Computerworld

And so to war they go

Like it or not, one of the key ingredients of news is conflict. It's a distasteful truth that has stuck with me from 20 years ago at journalism school. It might not be a particularly uplifting starting point for writing copy, but a blood-spattered battleground sure gives a reporter an obvious beginning.

Like it or not, one of the key ingredients of news is conflict. It’s a distasteful truth that has stuck with me from 20 years ago at journalism school. It might not be a particularly uplifting starting point for writing copy, but a blood-spattered battleground sure gives a reporter an obvious beginning.

IT reporting is just the same as war reporting in this regard. Every minor skirmish will get beaten up into full-blown war, if there’s no bloodier conflict around. Fortunately for the IT press, there’s no shortage of combatants ready to give their all for the potential billions of dollars waiting to be won.

So we’ve had hardware wars (CISC v RISC; Intel v Motorola v Digital; 32-bit processors v 64-bit) and operating system wars (Windows v Mac OS v OS/2; open [Unix] v proprietary) and browser wars (Netscape v Internet Explorer) and handheld platform wars (Palm v Windows CE v Psion) and any number of others (word processors, spreadsheets, presentation tools, development platforms … )

Whether any or all of these actually qualifies as all-out war or whether it does anyone a service reporting in this fashion is beside the point; deadlines are deadlines and editors — a brutal breed — want to see blood on the ground to know they have a story to run with.
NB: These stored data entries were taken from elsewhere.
-- ==== Sys2Proof/Certificates/Slice0/Obligations.lean ====
section
/-! DEFINITION. The statements for the provers. -/

open Sys2Proof Sys2Proof.Machine

/-- A Sync message of the selected master is kept as the last one and sets TIME_INC within its bounds, without a phase term in HOLDOVER and not at all while house sync is the active source (model's choice, log entry 191); an Announce message enters the masters heard; a delay response sets the path delay by the mechanism of its profile. -/
def Obligations.PtpMessages : Prop :=
  (∀ (s : State) (t : Nat) (ident domain : Nat) (origin : Int),
    wellFormed (.ptpSync t ident domain origin) = true →
    s.pwr.phase = ResetPhase.run →
    ptpSelected s = true →
    domain = rdF s TIME_CTRL.PTP_DOMAIN →
    s.time.master = some ident →
    rdF s TIME_STATUS.SOURCE_ACTIVE ≠ SRC_HOUSE →
    Runs (.ptpSync t ident domain origin) s (fun u => u.time.lastSync = some (now (begin t s)) ∧ u.time.lastOrigin = origin ∧ INC_MIN ≤ u.time.inc ∧ u.time.inc ≤ INC_MAX ∧ (rdF s TIME_STATUS.STATE = TS_HOLDOVER → u.time.inc = u.time.freq) ∧ u.time.masters = s.time.masters ∧ u.mem = s.mem ∧ u.dsp = s.dsp)) ∧
  (∀ (s : State) (t : Nat) (ident domain : Nat) (origin : Int),
    wellFormed (.ptpSync t ident domain origin) = true →
    s.pwr.phase = ResetPhase.run →
    ptpSelected s = true →
    domain = rdF s TIME_CTRL.PTP_DOMAIN →
    s.time.master = some ident →
    rdF s TIME_STATUS.SOURCE_ACTIVE = SRC_HOUSE →
    Runs (.ptpSync t ident domain origin) s (fun u => u.time.lastSync = some (now (begin t s)) ∧ u.time.lastOrigin = origin ∧ u.time.inc = s.time.inc ∧ u.mem = s.mem ∧ u.dsp = s.dsp)) ∧
  (∀ (s : State) (t : Nat) (ident : Nat) (rank : List Nat) (domain : Nat) (logSync logAnnounce : Int) (ptpScale : Bool),
    wellFormed (.ptpAnnounce t ident rank domain logSync logAnnounce ptpScale) = true →
    s.pwr.phase = ResetPhase.run →
    ptpSelected s = true →
    domain = rdF s TIME_CTRL.PTP_DOMAIN →
    Runs (.ptpAnnounce t ident rank domain logSync logAnnounce ptpScale) s (fun u => u.time.masters.any (fun (m : PtpMaster) => decide (m.ident = ident ∧ m.rank = rank ∧ m.lastAnnounce = now (begin t s) ∧ m.qualified = (ptpScale && decide (-4 ≤ logSync ∧ logSync ≤ 1)))) = true ∧ u.regs = (settle (begin t s)).regs)) ∧
  (∀ (s : State) (t : Nat) (ident domain egress : Nat) (peerRx peerTx : Int) (l : Nat),
    wellFormed (.ptpDelayResponse t ident domain egress peerRx peerTx) = true →
    s.pwr.phase = ResetPhase.run →
    ptpSelected s = true →
    domain = rdF s TIME_CTRL.PTP_DOMAIN →
    s.time.master = some ident →
    s.time.syncOpen = true →
    rdF s TIME_CTRL.PTP_PROFILE = 0 →
    s.time.lastSync = some l →
    Runs (.ptpDelayResponse t ident domain egress peerRx peerTx) s (fun u => u.time.pathDelay = ((l : Int) - s.time.lastOrigin + (peerRx - egress)) / 2 ∧ u.regs = (settle (begin t s)).regs)) ∧
  (∀ (s : State) (t : Nat) (ident domain egress : Nat) (peerRx peerTx : Int),
    wellFormed (.ptpDelayResponse t ident domain egress peerRx peerTx) = true →
    s.pwr.phase = ResetPhase.run →
    ptpSelected s = true →
    domain = rdF s TIME_CTRL.PTP_DOMAIN →
    rdF s TIME_CTRL.PTP_PROFILE ≠ 0 →
    Runs (.ptpDelayResponse t ident domain egress peerRx peerTx) s (fun u => u.time.pathDelay = ((now (begin t s) : Int) - egress - (peerTx - peerRx)) / 2 ∧ u.regs = (settle (begin t s)).regs)) ∧
  (∀ (s : State) (t : Nat) (ident domain egress : Nat) (peerRx peerTx : Int),
    wellFormed (.ptpDelayResponse t ident domain egress peerRx peerTx) = true →
    s.pwr.phase = ResetPhase.run →
    domain ≠ rdF s TIME_CTRL.PTP_DOMAIN →
    Runs (.ptpDelayResponse t ident domain egress peerRx peerTx) s (fun u => u.time.pathDelay = s.time.pathDelay ∧ u.regs = (settle (begin t s)).regs))

/-- A Sync message with a phase error of 1 ms or more, after the offset was first set, steps TIME_TAI_OFFSET by the error, sets OFFSET_STEP and counts one step in TIME_STEP_COUNT. -/
def Obligations.PtpStep : Prop :=
  ∀ (s : State) (t : Nat) (ident domain : Nat) (origin : Int),
    wellFormed (.ptpSync t ident domain origin) = true →
    s.pwr.phase = ResetPhase.run →
    ptpSelected s = true →
    domain = rdF s TIME_CTRL.PTP_DOMAIN →
    s.time.master = some ident →
    s.time.offsetSet = true →
    1000000 ≤ ((now (begin t s) : Int) + taiOffset s - (origin + s.time.pathDelay)).natAbs →
    Runs (.ptpSync t ident domain origin) s (fun u => rdF u TIME_STEP_COUNT.STEPS = min (rdF s TIME_STEP_COUNT.STEPS + 1) 0xFFFFFFFF ∧ flag u TIME_STATUS.OFFSET_STEP = true ∧ rd64 u .TIME_TAI_OFFSET_LO .TIME_TAI_OFFSET_HI = unsigned 64 (taiOffset s - ((now (begin t s) : Int) + taiOffset s - (origin + s.time.pathDelay))))

/-- The announce timeout drops the masters whose three intervals have passed, and with the selected one a LOCKED PTP source goes to HOLDOVER; four missing Sync messages take a LOCKED PTP source without fallback to HOLDOVER and start the holdover timer; its expiry takes HOLDOVER to FREE; a write of TIME_CTRL that changes SRC takes the state to FREE. A write of the low word is held and changes no register; the write of the high word applies both and sets OFFSET_VALID. -/
def Obligations.TimeRegisters : Prop :=
  (∀ (s : State) (t : Nat),
    wellFormed (.ptpAnnounceTimeout t) = true →
    s.pwr.phase = ResetPhase.run →
    Runs (.ptpAnnounceTimeout t) s (fun u => u.time.masters = s.time.masters.filter (fun (m : PtpMaster) => !(announceDue (now (begin t s)) m)) ∧ u.mem = s.mem)) ∧
  (∀ (s : State) (t : Nat),
    wellFormed (.ptpAnnounceTimeout t) = true →
    s.pwr.phase = ResetPhase.run →
    (s.time.masters.any (fun (m : PtpMaster) => announceDue (now (begin t s)) m && decide (some m.ident = s.time.master)) = true) →
    Runs (.ptpAnnounceTimeout t) s (fun u => u.time.lastSync = none ∧ u.time.ptpLocked = false ∧ (rdF s TIME_STATUS.STATE = TS_LOCKED ∧ rdF s TIME_STATUS.SOURCE_ACTIVE = SRC_PTP → rdF u TIME_STATUS.STATE = TS_HOLDOVER))) ∧
  (∀ (s : State) (t : Nat) (l : Nat),
    wellFormed (.ptpSyncLoss t) = true →
    s.pwr.phase = ResetPhase.run →
    s.time.lastSync = some l →
    2 * l + 9 * s.time.syncInterval ≤ 2 * now (begin t s) →
    rdF s TIME_STATUS.STATE = TS_LOCKED →
    rdF s TIME_STATUS.SOURCE_ACTIVE = SRC_PTP →
    rdF s TIME_CTRL.SRC = 1 →
    Runs (.ptpSyncLoss t) s (fun u => rdF u TIME_STATUS.STATE = TS_HOLDOVER ∧ u.time.holdTimer = some (now (begin t s)) ∧ u.time.inc = s.time.freq)) ∧
  (∀ (s : State) (t : Nat) (h : Nat),
    wellFormed (.holdoverExpiry t) = true →
    s.pwr.phase = ResetPhase.run →
    s.time.holdTimer = some h →
    rdF s TIME_STATUS.STATE = TS_HOLDOVER →
    h + rdF s TIME_CTRL.HOLDOVER_MAX * 10 ^ 9 ≤ now (begin t s) →
    Runs (.holdoverExpiry t) s (fun u => rdF u TIME_STATUS.STATE = TS_FREE ∧ u.time.holdTimer = none)) ∧
  (∀ (s : State) (t : Nat) (v : Word),
    wellFormed (.timeSrcWrite t v) = true →
    s.pwr.phase = ResetPhase.run →
    rdF s BOOT_STATUS.STAGE = 6 →
    locked s = false →
    admitted (Reg.fields .TIME_CTRL) v.toNat = true →
    bitsOf v.toNat TIME_CTRL.SRC.hi TIME_CTRL.SRC.lo ≠ rdF s TIME_CTRL.SRC →
    Runs (.timeSrcWrite t v) s (fun u => rdF u TIME_STATUS.STATE = TS_FREE ∧ rdF u TIME_CTRL.SRC = bitsOf v.toNat TIME_CTRL.SRC.hi TIME_CTRL.SRC.lo)) ∧
  (∀ (s : State) (t : Nat) (v : Word),
    wellFormed (.taiOffsetLoWrite t v) = true →
    s.pwr.phase = ResetPhase.run →
    rdF s BOOT_STATUS.STAGE = 6 →
    Runs (.taiOffsetLoWrite t v) s (fun u => u.time.heldLo = some v ∧ RegsKept s u [])) ∧
  (∀ (s : State) (t : Nat) (v lo : Word),
    wellFormed (.taiOffsetHiWrite t v) = true →
    s.pwr.phase = ResetPhase.run →
    rdF s BOOT_STATUS.STAGE = 6 →
    ptpSelected s = false →
    s.time.heldLo = some lo →
    Runs (.taiOffsetHiWrite t v) s (fun u => rd u .TIME_TAI_OFFSET_LO = lo ∧ rd u .TIME_TAI_OFFSET_HI = v ∧ flag u TIME_STATUS.OFFSET_VALID = true ∧ u.time.heldLo = none))

/-- A good batch page rung with I0's current generation, while no batch runs, is taken with its commands in order. -/
def Obligations.ManagerBatch : Prop :=
  ∀ (s : State) (t : Nat) (gen : Nat) (page : Page),
    wellFormed (.batch t gen page) = true →
    s.pwr.phase = ResetPhase.run →
    rdF s BOOT_STATUS.STAGE = 6 →
    gen = instGen s 0 →
    flrMeets (begin t s) 0 = false →
    s.fab.batch = none →
    headerGood page = true →
    ((pageCommands page (u8 page 2)).head?.any (fun (c : Rec32) => knownCommand (cOpcode c)) = true) →
    Runs (.batch t gen page) s (fun u => u.fab.batch = some ({ seq := u32 page 4, count := u8 page 2, todo := pageCommands page (u8 page 2), results := [], current := none, wait := BatchWait.none, dropped := false } : Batch) ∧ (getInst u 0).outPage = page)

/-- A command of the batch whose checks pass: INST_CREATE makes an ABSENT tenant CREATED with its slice and share 16; INST_ENABLE makes a CREATED tenant ENABLED, or PARKED where SHARE_NEXT is 0; SHARE_SET sets SHARE_NEXT. A grant whose checks pass makes the unit HELD by the named instance under its current generation; a revoke of a HELD unit starts its revocation, and one of a FREE unit changes no lease; a reply to the outstanding request is delivered with the tenant's current generation and ends it. -/
def Obligations.ManagerInstances : Prop :=
  (∀ (s : State) (t : Nat) (c : Rec32),
    wellFormed (.instCreate t) = true →
    s.pwr.phase = ResetPhase.run →
    BatchAt s 0x01 [(6, 4), (10, 4), (14, 1)] c = true →
    badTarget s (cInstance c) [ABSENT] = false →
    cInstance c ≤ s.host.numVFs →
    s.host.vfEnable = true →
    0 < u32 c 10 →
    1 ≤ u8 c 14 →
    u8 c 14 ≤ 16 →
    sliceFree s (u32 c 6) (u32 c 10) = true →
    pasidsUsed s + u8 c 14 ≤ 4096 →
    Runs (.instCreate t) s (fun u => instState u (cInstance c) = CREATED ∧ instGen u (cInstance c) = instGen s (cInstance c) ∧ rdF u (INST_PASIDS.COUNT (cInstance c)) = u8 c 14 ∧ rdF u (INST_SHARE.SHARE_NEXT (cInstance c)) = 16 ∧ rdF u (INST_SLICE.BASE (cInstance c)) = u32 c 6 ∧ rdF u (INST_SLICE.SIZE (cInstance c)) = u32 c 10 ∧ rdF u (INST_SHARE.SHARE (cInstance c)) = 16 ∧ u.dsp = s.dsp ∧ u.aud = s.aud)) ∧
  (∀ (s : State) (t : Nat) (c : Rec32),
    wellFormed (.instEnable t) = true →
    s.pwr.phase = ResetPhase.run →
    BatchAt s 0x02 [] c = true →
    badTarget s (cInstance c) [CREATED] = false →
    Runs (.instEnable t) s (fun u => instState u (cInstance c) = (if 0 < rdF s (INST_SHARE.SHARE_NEXT (cInstance c)) then ENABLED else PARKED) ∧ instGen u (cInstance c) = instGen s (cInstance c) ∧ u.dsp = s.dsp ∧ u.aud = s.aud)) ∧
  (∀ (s : State) (t : Nat) (c : Rec32),
    wellFormed (.shareSet t) = true →
    s.pwr.phase = ResetPhase.run →
    BatchAt s 0x05 [(6, 1)] c = true →
    cInstance c ≤ 256 →
    instState s (cInstance c) ≠ ABSENT →
    cInstance c ≠ 0 ∨ u8 c 6 ≠ 0 →
    Runs (.shareSet t) s (fun u => rdF u (INST_SHARE.SHARE_NEXT (cInstance c)) = u8 c 6 ∧ rdF u (INST_SHARE.SHARE (cInstance c)) = rdF s (INST_SHARE.SHARE (cInstance c)) ∧ u.dsp = s.dsp)) ∧
  (∀ (s : State) (t : Nat) (c : Rec32),
    wellFormed (.leaseGrant t) = true →
    s.pwr.phase = ResetPhase.run →
    BatchAt s 0x06 [(6, 1), (8, 2), (10, 4)] c = true →
    badTarget s (cInstance c) [CREATED, ENABLED, PARKED] = false →
    unitExists s (cInstance c) (u8 c 6) (u16 c 8) = true →
    (getLease s (u8 c 6) (u16 c 8)).state = LeaseState.free →
    grantMeetsRetire (begin t s) (u8 c 6) (u16 c 8) = false →
    Runs (.leaseGrant t) s (fun u => (getLease u (u8 c 6) (u16 c 8)).state = LeaseState.held ∧ (getLease u (u8 c 6) (u16 c 8)).holder = cInstance c ∧ (getLease u (u8 c 6) (u16 c 8)).gen = instGen s (cInstance c) ∧ (getLease u (u8 c 6) (u16 c 8)).termMs = u32 c 10)) ∧
  (∀ (s : State) (t : Nat) (c : Rec32),
    wellFormed (.leaseRevoke t) = true →
    s.pwr.phase = ResetPhase.run →
    BatchAt s 0x07 [(6, 1), (8, 2)] c = true →
    u16 c 8 < unitsOf (u8 c 6) →
    (getLease s (u8 c 6) (u16 c 8)).state = LeaseState.held →
    (getLease s (u8 c 6) (u16 c 8)).holder = cInstance c →
    Runs (.leaseRevoke t) s (fun u => (getLease u (u8 c 6) (u16 c 8)).state = LeaseState.revoking ∧ (getLease u (u8 c 6) (u16 c 8)).ending = 1)) ∧
  (∀ (s : State) (t : Nat) (c : Rec32) (r : MbReq),
    wellFormed (.tenantReply t) = true →
    s.pwr.phase = ResetPhase.run →
    BatchAt s 0x08 [] c = true →
    badTarget s (cInstance c) [CREATED, ENABLED, PARKED, RESETTING] = false →
    mType (getInst s (cInstance c)).window = 0x8000 →
    u8 (getInst s (cInstance c)).window 8 < 0x10 →
    bytesAt (getInst s (cInstance c)).window 9 7 = 0 →
    (getInst s (cInstance c)).mbReq = some r →
    r.lost = false →
    r.seq = mSeq (getInst s (cInstance c)).window →
    r.takenAt < now (begin t s) →
    now (begin t s) < r.takenAt + rdF s INST_MB_TIMEOUT.TIMEOUT_MS * 1000000 →
    Runs (.tenantReply t) s (fun u => (getInst u (cInstance c)).mbReq = none ∧ (getInst u (cInstance c)).inPage = BitVec.ofNat 2048 (setBits (getInst s (cInstance c)).window.toNat 47 32 (instGen s (cInstance c))) ∧ u.dsp = s.dsp ∧ u.mem.pages = s.mem.pages)) ∧
  (∀ (s : State) (t : Nat) (c : Rec32),
    wellFormed (.leaseRevoke t) = true →
    s.pwr.phase = ResetPhase.run →
    BatchAt s 0x07 [(6, 1), (8, 2)] c = true →
    u16 c 8 < unitsOf (u8 c 6) →
    (getLease s (u8 c 6) (u16 c 8)).state = LeaseState.free →
    Runs (.leaseRevoke t) s (fun u => u.fab.leases = s.fab.leases ∧ u.dsp = s.dsp))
So it’s with great anticipation that I report the opening up of a major new battlefront on the IT map. This one is over web services and the main antagonists are Microsoft (surprise, surprise), Sun, IBM, Oracle and Hewlett-Packard. Another contender (and, after the shock knockout of the champ in the heavyweight title fight a week or so ago, let’s not rule anyone out) is web application server maker BEA Systems.

BEA, which is tiny compared with the other web services combatants, happens to be among them by virtue of a string of acquisitions. It has taken products like transaction monitors Tuxedo (bought from Novell) and Top End (bought from NCR), and an application server from WebLogic, to put itself in equal first place with IBM in the web application server market.

That’s a market worth about $US1.6 billion, according to consultancy Giga Information Group, and together IBM and BEA account for about half of it. But at stake in the web services war (okay, at this stage it’s little more than a heated exchange, with Sun’s Scott McNealy doing all the talking) is much, much more. Web services, after all, will be nothing less (and probably a whole lot more) than the future middleware market.

They are a big step up from the web application serving business which BEA is doing so well in. Microsoft has been the most creative at describing what they might be. At the unveiling of its version, .Net, last June, it showed simulations of users seamlessly accessing a range of services from a variety of providers via several different devices.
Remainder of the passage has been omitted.